Une Passion de Menot a pour thème de comparaison une chasse à courre dont le cerf est le Christ, et les chiens sont les soldats et bourreaux que le grand veneur Judas, les princes chasseurs Anne, Caïphe, Pilate et Hérode animent à la curée : le tout entremêlé de détails sur les mœurs du cerf, la chasse à courre, parfois de stances touchantes, enchâssées dans le drame divin. L'austère Guillaume Pépin dénonce ces quêteurs, ces prôneurs d'indulgences qui, avec des tromperies sans nombre, s'efforcent de « vendre le paradis à prix convenu, comme on vend des chevaux et des porcs à la foire, en criant : « J'offre une denrée précieuse. Laquelle ? Le royaume des cieux. Combien ? Pour de l'or et de l'argent en lingots, ou en espèces monnayées; pour de bons linceuls, pour des couvre-chef, des serviettes, des pots d'étain; pour du blé, de l'orge et autres choses comestibles. >>

Mais écoutons aussi Jehan Gerson :

F

<< Les cloîtres habités par des chanoines réguliers sont devenus des places publiques et des champs de foire; les couvents de religieuses des façons de lupanars. »

Pendant le carême de 1495, Savonarole jette du haut de la chaire ce portrait du prince : « Le prince est l'ennemi du bien public, il tire tout à lui et ne laisse rien aux autres. Le prince est gonflé de vices; trois surtout le distinguent la superbe, la luxure et l'avarice.

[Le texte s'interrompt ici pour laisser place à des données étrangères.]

theorem spineDown (h : Kept u s) {a1} : Kept u (@Sys2Proof.Machine.State.spineDown s a1) := by
  dsimp only [Sys2Proof.Machine.State.spineDown]
  repeat' first
    | with_reducible assumption
    | with_reducible apply setSpine
    | with_reducible apply foldl
    | with_reducible apply forRange
    | with_reducible rfl
    | with_reducible exact id
    | with_reducible exact Nat.le_refl _
    | split
    | dsimp only
    | with_reducible apply upd
    | exact trivial
    | rfl
    | exact id
    | exact Nat.le_refl _
    | intro _

theorem spineUp (h : Kept u s) {a1} : Kept u (@Sys2Proof.Machine.State.spineUp s a1) := by
  dsimp only [Sys2Proof.Machine.State.spineUp]
  repeat' first
    | with_reducible assumption
    | with_reducible apply setSpineSt
    | with_reducible apply setB
    | with_reducible apply setSpine
    | with_reducible apply foldl
    | with_reducible apply forRange
    | with_reducible rfl
    | with_reducible exact id
    | with_reducible exact Nat.le_refl _
    | split
    | dsimp only
    | with_reducible apply upd
    | exact trivial
    | rfl
    | exact id
    | exact Nat.le_refl _
    | intro _

theorem sbrStore (h : Kept u s) : Kept u (@Sys2Proof.Machine.State.sbrStore s) := by
  dsimp only [Sys2Proof.Machine.State.sbrStore]
  repeat' first
    | with_reducible assumption
    | with_reducible apply setSpine
    | with_reducible apply setB
    | with_reducible apply storeAbortAll
    | with_reducible apply endSpine
    | with_reducible apply foldl
    | with_reducible apply forRange
    | with_reducible rfl
    | with_reducible exact id
    | with_reducible exact Nat.le_refl _
    | split
    | dsimp only
    | with_reducible apply upd
    | exact trivial
    | rfl
    | exact id
    | exact Nat.le_refl _
    | intro _

theorem recordCause (h : Kept u s) {a1} : Kept u (@Sys2Proof.Machine.State.recordCause s a1) := by
  dsimp only [Sys2Proof.Machine.State.recordCause]
  repeat' first
    | with_reducible assumption
    | with_reducible apply setB
    | with_reducible apply wr
    | with_reducible apply foldl
    | with_reducible apply forRange
    | with_reducible rfl
    | with_reducible exact id
    | with_reducible exact Nat.le_refl _
    | split
    | dsimp only
    | with_reducible apply upd
    | exact trivial
    | rfl
    | exact id
    | exact Nat.le_refl _
    | intro _

theorem storeThroughReset (h : Kept u s) : Kept u (@Sys2Proof.Machine.State.storeThroughReset s) := by
  dsimp only [Sys2Proof.Machine.State.storeThroughReset]
  repeat' first
    | with_reducible assumption
    | with_reducible apply setOp
    | with_reducible apply cutOp
    | with_reducible apply dropOp
    | with_reducible apply foldl
    | with_reducible apply forRange
    | with_reducible rfl
    | with_reducible exact id
    | with_reducible exact Nat.le_refl _
    | split
    | dsimp only
    | with_reducible apply upd
    | exact trivial
    | rfl
    | exact id
    | exact Nat.le_refl _
    | intro _
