theorem takeGrant (h : Kept u s) : opt2 u (@Sys2Proof.Machine.State.takeGrant s) := by
  dsimp only [Sys2Proof.Machine.State.takeGrant]
  repeat' first
    | with_reducible assumption
    | with_reducible apply grant
    | with_reducible apply setRing
    | with_reducible apply foldl
    | with_reducible apply forRange
    | with_reducible apply opt2_some
    | (with_reducible apply opt2_of; with_reducible assumption)
    | with_reducible rfl
    | with_reducible exact id
    | with_reducible exact Nat.le_refl _
    | split
    | dsimp only
    | with_reducible apply upd
    | exact trivial
    | rfl
    | exact id
    | exact Nat.le_refl _
    | intro _

theorem newRound (h : Kept u s) : Kept u (@Sys2Proof.Machine.State.newRound s) := by
  dsimp only [Sys2Proof.Machine.State.newRound]
  repeat' first
    | with_reducible assumption
    | with_reducible apply foldl
    | with_reducible apply forRange
    | with_reducible rfl
    | with_reducible exact id
    | with_reducible exact Nat.le_refl _
    | split
    | dsimp only
    | with_reducible apply upd
    | exact trivial
    | rfl
    | exact id
    | exact Nat.le_refl _
    | intro _

theorem execQeBankRestored (h : Kept u s) {a0} : out u (@Sys2Proof.Machine.execQeBankRestored a0 s) := by
  dsimp only [Sys2Proof.Machine.execQeBankRestored]
  repeat' first
    | with_reducible assumption
    | with_reducible apply qRun
    | with_reducible apply alloc
    | with_reducible apply cellRes
    | with_reducible apply foldl
    | with_reducible apply forRange
    | with_reducible apply out_next
    | (with_reducible apply snd2_of; with_reducible assumption)
    | with_reducible rfl
    | with_reducible exact id
    | with_reducible exact Nat.le_refl _
    | split
    | dsimp only
    | with_reducible apply upd
    | exact trivial
    | rfl
    | exact id
    | exact Nat.le_refl _
    | intro _

-- TODO instDecidableEqQRes.decEq

end Sys2Proof.Machine.Kept
end

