theorem execCatlApply (h : Kept u s) : out u (@Sys2Proof.Machine.execCatlApply s) := by
  dsimp only [Sys2Proof.Machine.execCatlApply]
  repeat' first
    | with_reducible assumption
    | with_reducible apply catStart
    | with_reducible apply catRefuse
    | with_reducible apply catBegin
    | with_reducible apply setB
    | with_reducible apply wr
    | with_reducible apply foldl
    | with_reducible apply forRange
    | with_reducible apply out_next
    | with_reducible rfl
    | with_reducible exact id
    | with_reducible exact Nat.le_refl _
    | split
    | dsimp only
    | with_reducible apply upd
    | exact trivial
    | rfl
    | exact id
    | exact Nat.le_refl _
    | intro _

theorem execCatlSetActive (h : Kept u s) {a0 a1} : out u (@Sys2Proof.Machine.execCatlSetActive a0 a1 s) := by
  dsimp only [Sys2Proof.Machine.execCatlSetActive]
  repeat' first
    | with_reducible assumption
    | with_reducible apply catStart
    | with_reducible apply catRefuse
    | with_reducible apply setB
    | with_reducible apply readStored
    | with_reducible apply catEnd
    | with_reducible apply catWait
    | with_reducible apply foldl
    | with_reducible apply forRange
    | with_reducible apply out_next
    | (with_reducible apply err_of; with_reducible assumption)
    | with_reducible rfl
    | with_reducible exact id
    | with_reducible exact Nat.le_refl _
    | split
    | dsimp only
    | with_reducible apply upd
    | exact trivial
    | rfl
    | exact id
    | exact Nat.le_refl _
    | intro _

theorem catStaged (h : Kept u s) : Kept u (@Sys2Proof.Machine.State.catStaged s) := by
  dsimp only [Sys2Proof.Machine.State.catStaged]
  repeat' first
    | with_reducible assumption
    | with_reducible apply setB
    | with_reducible apply toPhase
    | with_reducible apply foldl
    | with_reducible apply forRange
    | with_reducible rfl
    | with_reducible exact id
    | with_reducible exact Nat.le_refl _
    | split
    | dsimp only
    | with_reducible apply upd
    | exact trivial
    | rfl
    | exact id
    | exact Nat.le_refl _
    | intro _

theorem catStage (h : Kept u s) {a1} : Kept u (@Sys2Proof.Machine.State.catStage s a1) := by
  dsimp only [Sys2Proof.Machine.State.catStage]
  repeat' first
    | with_reducible assumption
    | with_reducible apply catStaged
    | with_reducible apply toPhase
    | with_reducible apply foldl
    | with_reducible apply forRange
    | with_reducible rfl
    | with_reducible exact id
    | with_reducible exact Nat.le_refl _
    | split
    | dsimp only
    | with_reducible apply upd
    | exact trivial
    | rfl
    | exact id
    | exact Nat.le_refl _
    | intro _

theorem execCatlSignatureDone (h : Kept u s) {a0} : out u (@Sys2Proof.Machine.execCatlSignatureDone a0 s) := by
  dsimp only [Sys2Proof.Machine.execCatlSignatureDone]
  repeat' first
    | with_reducible assumption
    | with_reducible apply catEnd
    | with_reducible apply catStage
    | with_reducible apply toPhase
    | with_reducible apply foldl
    | with_reducible apply forRange
    | with_reducible apply out_next
    | with_reducible rfl
    | with_reducible exact id
    | with_reducible exact Nat.le_refl _
    | split
    | dsimp only
    | with_reducible apply upd
    | exact trivial
    | rfl
    | exact id
    | exact Nat.le_refl _
    | intro _
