-- ==== Sys2Proof/Laws/Kept/Units.lean ====
section
/-! SUPPORT. What the operations of the serial units, the pads, the panel, power, the start and annex mode keep: each keeps the queue, the variant, the canonical forms and the
fuses (Laws/Kept.lean), from any state that keeps them. -/

namespace Sys2Proof.Machine.Kept

variable {u s t : State}

theorem panelRead (h : Kept u s) {a1 a2} : pg u (@Sys2Proof.Machine.State.panelRead s a1 a2) := by
  dsimp only [Sys2Proof.Machine.State.panelRead]
  repeat' first
    | with_reducible assumption
    | with_reducible apply dieNotReady
    | with_reducible apply readRun
    | with_reducible apply foldl
    | with_reducible apply forRange
    | with_reducible apply pg_ok
    | with_reducible apply pg_error
    | (with_reducible apply rr_of; with_reducible assumption)
    | (with_reducible apply rr_ofp; with_reducible assumption)
    | (with_reducible apply rr_err; with_reducible assumption)
    | with_reducible rfl
    | with_reducible exact id
    | with_reducible exact Nat.le_refl _
    | split
    | dsimp only
    | with_reducible apply upd
    | exact trivial
    | rfl
    | exact id
    | exact Nat.le_refl _
    | intro _

theorem pageBytes (h : Kept u s) {a1} : pg3 u (@Sys2Proof.Machine.State.pageBytes s a1) := by
  dsimp only [Sys2Proof.Machine.State.pageBytes]
  repeat' first
    | with_reducible assumption
    | with_reducible apply panelRead
    | with_reducible apply foldl
    | with_reducible apply forRange
    | with_reducible apply pg3_ok
    | with_reducible apply pg3_error
    | (with_reducible apply pg_of; with_reducible assumption)
    | (with_reducible apply pg_ofp; with_reducible assumption)
    | (with_reducible apply pg_err; with_reducible assumption)
    | (with_reducible apply pg_errp; with_reducible assumption)
    | with_reducible rfl
    | with_reducible exact id
    | with_reducible exact Nat.le_refl _
    | split
    | dsimp only
    | with_reducible apply upd
    | exact trivial
    | rfl
    | exact id
    | exact Nat.le_refl _
    | intro _

theorem plainPage (h : Kept u s) {a1 a2} : pg u (@Sys2Proof.Machine.State.plainPage s a1 a2) := by
  dsimp only [Sys2Proof.Machine.State.plainPage]
  repeat' first
    | with_reducible assumption
    | with_reducible apply pageBytes
    | with_reducible apply foldl
    | with_reducible apply forRange
    | with_reducible apply pg_ok
    | with_reducible apply pg_error
    | (with_reducible apply pg3_of; with_reducible assumption)
    | (with_reducible apply pg3_err; with_reducible assumption)
    | (with_reducible apply pg3_errp; with_reducible assumption)
    | with_reducible rfl
    | with_reducible exact id
    | with_reducible exact Nat.le_refl _
    | split
    | dsimp only
    | with_reducible apply upd
    | exact trivial
    | rfl
    | exact id
    | exact Nat.le_refl _
    | intro _

theorem validate (h : Kept u s) {a1 a2} : pg u (@Sys2Proof.Machine.State.validate s a1 a2) := by
  dsimp only [Sys2Proof.Machine.State.validate]
  repeat' first
    | with_reducible assumption
    | with_reducible apply pageBytes
    | with_reducible apply plainPage
    | with_reducible apply foldl
    | with_reducible apply forRange
    | with_reducible apply pg_ok
    | with_reducible apply pg_error
    | (with_reducible apply pg3_of; with_reducible assumption)
    | (with_reducible apply pg3_err; with_reducible assumption)
    | (with_reducible apply pg3_errp; with_reducible assumption)
    | (with_reducible apply pg_of; with_reducible assumption)
    | (with_reducible apply pg_ofp; with_reducible assumption)
    | (with_reducible apply pg_err; with_reducible assumption)
    | (with_reducible apply pg_errp; with_reducible assumption)
    | with_reducible rfl
    | with_reducible exact id
    | with_reducible exact Nat.le_refl _
    | split
    | dsimp only
    | with_reducible apply upd
    | exact trivial
    | rfl
    | exact id
    | exact Nat.le_refl _
    | intro _

theorem setPanel (h : Kept u s) {a1 a2} : Kept u (@Sys2Proof.Machine.State.setPanel s a1 a2) := by
  dsimp only [Sys2Proof.Machine.State.setPanel]
  repeat' first
    | with_reducible assumption
    | with_reducible apply wrF
    | with_reducible apply foldl
    | with_reducible apply forRange
    | with_reducible rfl
    | with_reducible exact id
    | with_reducible exact Nat.le_refl _
    | split
    | dsimp only
    | with_reducible apply upd
    | exact trivial
    | rfl
    | exact id
    | exact Nat.le_refl _
    | intro _

theorem panelPower (h : Kept u s) {a1} : Kept u (@Sys2Proof.Machine.State.panelPower s a1) := by
  dsimp only [Sys2Proof.Machine.State.panelPower]
  repeat' first
    | with_reducible assumption
    | with_reducible apply setB
    | with_reducible apply foldl
    | with_reducible apply forRange
    | with_reducible rfl
    | with_reducible exact id
    | with_reducible exact Nat.le_refl _
    | split
    | dsimp only
    | with_reducible apply upd
    | exact trivial
    | rfl
    | exact id
    | exact Nat.le_refl _
    | intro _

Orgueilleux, il prétend qu'il n'y ait en vue que lui; ne souffre de louanges que celles qui lui sont adressées ; son père, son frère lui sont suspects. Paillard, il lui faut des voluptés charnelles pour endormir ses soucis. Avare, il lui faut des trésors pour satisfaire à ses caprices et aux besoins de ses partisans. Sont les préférés du prince ceux qui lui indiquent de nouveaux moyens de détourner la fortune publique à son profit.... Le prince aime les banquets, les orgies: il y fait amener par ses rufians des femmes destinées à ses plaisirs. La nuit il se fait ouvrir les maisons où sont de belles jeunes filles peu fortunées, et les enlève.... De ses bâtards il fait des prélats qui corrompent les religieux en leur faisant construire des palais pour couvents; des abbés qui sé- . duisent les prêcheurs de leur ordre par de fausses louanges, et chassent ceux de ces derniers qui s'obstinent à vouloir prêcher la vérité.... O Florence, voilà ce que c'est qu'un prince! Voilà ce que c'est qu'un tyran ! Veux-tu un tyran ? Qui de vous veut être tyran ? »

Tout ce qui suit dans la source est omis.